You can have seizures with MS also
I have simular symptoms but no lesions other than a "concerning lytic and  basilica bony lesion " no clue what that means. Been so bad that I was losing consciousness on a daily basis.
Sudden sounds, high contrast or sudden light changes, and even a waving of someone's hand in front of my eyes effects the Vertigo and headache from hell. Have the whole list of dysesthesia full body as well. Fighting now for CFS testing, lyme history too. But talked a neuro into a script of prednisone which has been the first thing to help. I walked my dog for the first time in a year without help. The next problem  is they claim that the med working gives them no clue as to what it could be.
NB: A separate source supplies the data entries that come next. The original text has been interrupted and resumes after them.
/-- Storing a tile leaves every register alone. -/
@[simp] theorem State.setTile_reg (s : State) (t : Nat) (x : Tile) (a : Nat) : (s.setTile t x).reg a = s.reg a := rfl

end Sys2Proof.Machine
end

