/-- PACE_STARVED where it is due. -/
theorem execPaceStarved_due {s : State} {ns : Nat} (held : s.heldNow = true) (hold : s.led.holdNs = some ns)
    (fresh : s.led.starved = false) (limit : s.fld .pwrStarveLimit 15 0 ≠ 0)
    (passed : s.fld .pwrStarveLimit 15 0 * 1000 < ns) :
    exec .paceStarved s = .next (((({ s with led := { s.led with starved := true } } : State).err pwrPage 0xA001
      (lo32 s.nextBatch).toNat).cause pwrPage 3).alert 3 true) := by
  show execPaceStarved s = _
  simp only [execPaceStarved, hold, whenDue, held, fresh, limit, passed, ne_eq, not_false_eq_true, decide_true,
    Bool.not_false, Bool.and_self, if_true]

/-- A starved start recorded: error, cause and alert. -/
theorem State.starved_spec {s : State} (w : Table.wf regInit s.regs = true) (info : Nat) :
    let r := ((s.err pwrPage 0xA001 info).cause pwrPage 3).alert 3 true
    bit (r.reg (pwrPage + 0xC)) 3 = true ∧ bit (r.rd .glbAlert) 3 = true ∧
    0 < bits (r.reg (pwrPage + 0x18)) 31 16 ∧ RegsBut (Reg.addr .glbAlert :: errRegs pwrPage) s r ∧
    Only [.regs, .con, .host] s r := by
  have w1 := State.wf_err w pwrPage 0xA001 info
  have w2 : Table.wf regInit ((s.err pwrPage 0xA001 info).cause pwrPage 3).regs = true := State.wf_raise w1 _ _
  have err := State.err_regsBut w pwrPage 0xA001 info
  have cause : RegsBut [pwrPage + 0xC] (s.err pwrPage 0xA001 info) ((s.err pwrPage 0xA001 info).cause pwrPage 3) :=
    fun a ha => by rw [State.cause, State.reg_raise w1, if_neg (by simpa using ha)]
  have alert := State.setReg_regsBut w2 (Reg.addr .glbAlert)
  refine ⟨?_, State.bit_alert w2 (by decide), ?_, ?_, ?_⟩
  · rw [State.alert, State.setFld, State.wr, alert _ _ (by decide)]
    exact State.bit_cause w1 _ (by decide)
  · rw [State.alert, State.setFld, State.wr, alert _ _ (by decide), cause _ (by decide)]
    exact State.err_count_pos w _ _ (by decide)
  · exact ((err.mono fun a => List.mem_cons_of_mem _).trans (cause.mono (by simp [errRegs]))).trans
      ((alert _).mono (by simp))
  · exact ((State.err_only _ _ _ _).trans ((State.raise_only _ _ _).mono (by simp))).trans
      ((State.alert_only _ _ _).mono (by simp))

end Sys2Proof.Machine
end

section
/-! ## Pantry banks handed to their tiles at the release of the set-reset (R287) -/

namespace Sys2Proof.Machine

theorem Only.mem (s : State) (x : Memories) : Only [.mem] s { s with mem := x } :=
  ⟨rfl, fun p hp => by cases p <;> simp_all [Part.same]⟩

/-- Handovers of pantry banks that P names have taken place: registers and messages aside, nothing changed but the
lists of handovers, and every handover that is new in progress is of such a bank. -/
structure BanksGiven (P : Nat → Nat → Prop) (s r : State) : Prop where
  only : Only [.regs, .mem, .host] s r
  ddr : r.mem.ddr = s.mem.ddr
  larder : r.mem.larder = s.mem.larder
  taken : ∀ q ∈ r.mem.handovers, q ∈ s.mem.handovers ∨ q.larder = false ∧ P q.ptile q.bank

/-- No handover of pantry bank k of tile t is in progress. -/
def State.bankFree (s : State) (t k : Nat) : Prop := ∀ q ∈ s.mem.handovers, q.of false t k = false

theorem Handover.of_pantry {q : Handover} {t k : Nat} :
    q.of false t k = true ↔ q.larder = false ∧ q.ptile = t ∧ q.bank = k := by
  simp [Handover.of, and_assoc]

variable {P Q : Nat → Nat → Prop} {s t r : State}

theorem BanksGiven.refl (s : State) : BanksGiven P s s := ⟨Only.refl _ s, rfl, rfl, fun _ h => Or.inl h⟩

theorem BanksGiven.trans (a : BanksGiven P s t) (b : BanksGiven P t r) : BanksGiven P s r :=
  ⟨a.only.trans b.only, b.ddr.trans a.ddr, b.larder.trans a.larder, fun q hq => (b.taken q hq).elim (a.taken q) Or.inr⟩

theorem BanksGiven.mono (a : BanksGiven P s r) (h : ∀ t k, P t k → Q t k) : BanksGiven Q s r :=
  ⟨a.only, a.ddr, a.larder, fun q hq => (a.taken q hq).imp_right fun p => ⟨p.1, h _ _ p.2⟩⟩

/-- A change of registers and messages. -/
theorem BanksGiven.of_only (h : Only [.regs, .host] s r) : BanksGiven P s r := by
  have m : r.mem = s.mem := h.2 .mem (by simp)
  exact ⟨h.mono (by simp), by rw [m], by rw [m], fun q hq => Or.inl (m ▸ hq)⟩

/-- A bank that no handover of P takes stays free. -/
theorem BanksGiven.bankFree (a : BanksGiven P s r) {t k : Nat} (free : s.bankFree t k) (h : ¬ P t k) :
    r.bankFree t k := fun q hq => by
  rcases a.taken q hq with old | ⟨-, new⟩
  · exact free q old
  · by_contra e
    obtain ⟨-, rfl, rfl⟩ := Handover.of_pantry.mp (by simpa using e)
    exact h new

/-- A change of the memories that keeps their bytes and begins no handover but those of banks that P names. -/
theorem BanksGiven.of_mem (s : State) {m : Memories} (ddr : m.ddr = s.mem.ddr) (larder : m.larder = s.mem.larder)
    (taken : ∀ q ∈ m.handovers, q ∈ s.mem.handovers ∨ q.larder = false ∧ P q.ptile q.bank) :
    BanksGiven P s { s with mem := m } := ⟨(Only.mem _ _).mono (by simp), ddr, larder, taken⟩

theorem State.setOwn_given (s : State) (larder : Bool) (t k : Nat) (w : Word) :
    BanksGiven P s (s.setOwn larder t k w) := by
  unfold State.setOwn
  split <;> exact BanksGiven.of_only ((State.setReg_only _ _ _).mono (by simp))

/-- A handover of a pantry bank begun. -/
theorem State.startHandover_given (s : State) {h : Handover} (pantry : h.larder = false) (p : P h.ptile h.bank) :
    BanksGiven P s (s.startHandover h) := by
  refine (State.setOwn_given s _ _ _ _).trans (BanksGiven.of_mem _ rfl rfl fun q hq => ?_)
  rcases List.mem_append.mp hq with old | new
  · exact Or.inl old
  · obtain rfl := List.mem_singleton.mp new
    exact Or.inr ⟨pantry, p⟩

/-- The new owner of a pantry bank recorded at the end of its handover, before one that waits for the bank begins. -/
def State.bankOwned (s : State) (t k kind index : Nat) : State :=
  let w := setBits (setBits (setBit (setBit (s.own false t k) 31 false) 16 false) 11 8 kind) 7 0 index
  let s := s.setOwn false t k (setBit w 29 false)
  ({ s with mem := { s.mem with handovers := s.mem.handovers.erase ⟨false, t, k, kind, index, false⟩ } } :
    State).setBanks.cause (tilePage t 5) 1

/-- The end of a pantry bank's handover without a clear. -/
theorem State.endHandover_pantry (s : State) (t k kind index : Nat) :
    s.endHandover ⟨false, t, k, kind, index, false⟩ =
      ((s.bankOwned t k kind index).mem.waiting.find? fun q => q.of false t k).elim (s.bankOwned t k kind index)
        fun q => ({ s.bankOwned t k kind index with
          mem := { (s.bankOwned t k kind index).mem with
            waiting := (s.bankOwned t k kind index).mem.waiting.erase q } } : State).startHandover q := by
  have e : s.endHandover ⟨false, t, k, kind, index, false⟩ =
      match (s.bankOwned t k kind index).mem.waiting.find? fun q => q.of false t k with
      | some q => ({ s.bankOwned t k kind index with
          mem := { (s.bankOwned t k kind index).mem with
            waiting := (s.bankOwned t k kind index).mem.waiting.erase q } } : State).startHandover q
      | none => s.bankOwned t k kind index := rfl
  rw [e]
  cases (s.bankOwned t k kind index).mem.waiting.find? fun q => q.of false t k <;> rfl
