-- ==== Sys2Proof/Machine/Ops.lean ====
section
/-! DEFINITION. The named operations over State: driving ports, recording a response, answering a request. There is no memory, no register and no exception to take: no trap entry and no return exists (60_exceptions.md R156, R157), and the one failure is recorded like any other outcome. -/

namespace Sys2Proof.Machine

/-- The host drives `req` (10_state.md R32). -/
def State.setReq (s : State) (w : ReqWord) : State := { s with req := w }

/-- The actions left to the host. -/
def State.setScript (s : State) (l : List Action) : State := { s with script := l }

/-- The host receives a response: it is recorded as the newest (70_reset_and_hazards.md R176). -/
def State.record (s : State) (e : Exchange) : State := { s with log := s.log ++ [e] }

/-- One input port of a unit takes a new level, the others keep theirs (10_state.md R22). -/
def UnitInputs.drive (u : UnitInputs) : Drive → UnitInputs
  | .encValue v => { u with encValue := v }
  | .parWord w => { u with parWord := w }
  | .nibble n => { u with nibble := n }
  | .decCw w => { u with decCw := w }
  | .synCw w => { u with synCw := w }
  | .encByte b => { u with encByte := b }
  | .decPair p => { u with decPair := p }
  | .bcdValue v => { u with bcdValue := v }
  | .bcdWord w => { u with bcdWord := w }

/-- The host drives one input port of a unit (60_exceptions.md R160). -/
def State.drive (s : State) (d : Drive) : State := { s with inputs := s.inputs.drive d }

/-- The wrapper answers the request on `req` with a unit's result, extended to 16 bits; the state of the block before and
after is the same (10_state.md R33; 30_encoding.md R64, R69). -/
def respond (o : Output) (s : State) : Host.Outcome State Fault Refusal :=
  .next (s.record (.wrapper s.req (responseWord o)))

end Sys2Proof.Machine
end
What has happened  to the "art of medicine"?
1453990 tn?1329231426
McDonald Criteria for MS

Criteria 1
* 2 or more attacks (relapses)
* 2 or more objective clinical lesions None; clinical evidence will suffice (additional evidence desirable but must be consistent with MS)
Criteria 2
* 2 or more attacks
* 1 objective clinical lesion Dissemination in space, demonstrated by:
* MRI
* or a positive CSF and 2 or more MRI lesions consistent with MS
* or further clinical attack involving different site
Criteria 3
* 1 attack
* 2 or more objective clinical lesions Dissemination in time, demonstrated by:
* MRI
* or second clinical attack
Criteria 4
*insidious neurological progression suggestive of MS
* (primary progressive MS) One year of disease progression (retrospectively or
   prospectively determined) and Two of the following:
    a. Positive brain MRI (nine T2 lesions or four or more T2 lesions with positive VEP)    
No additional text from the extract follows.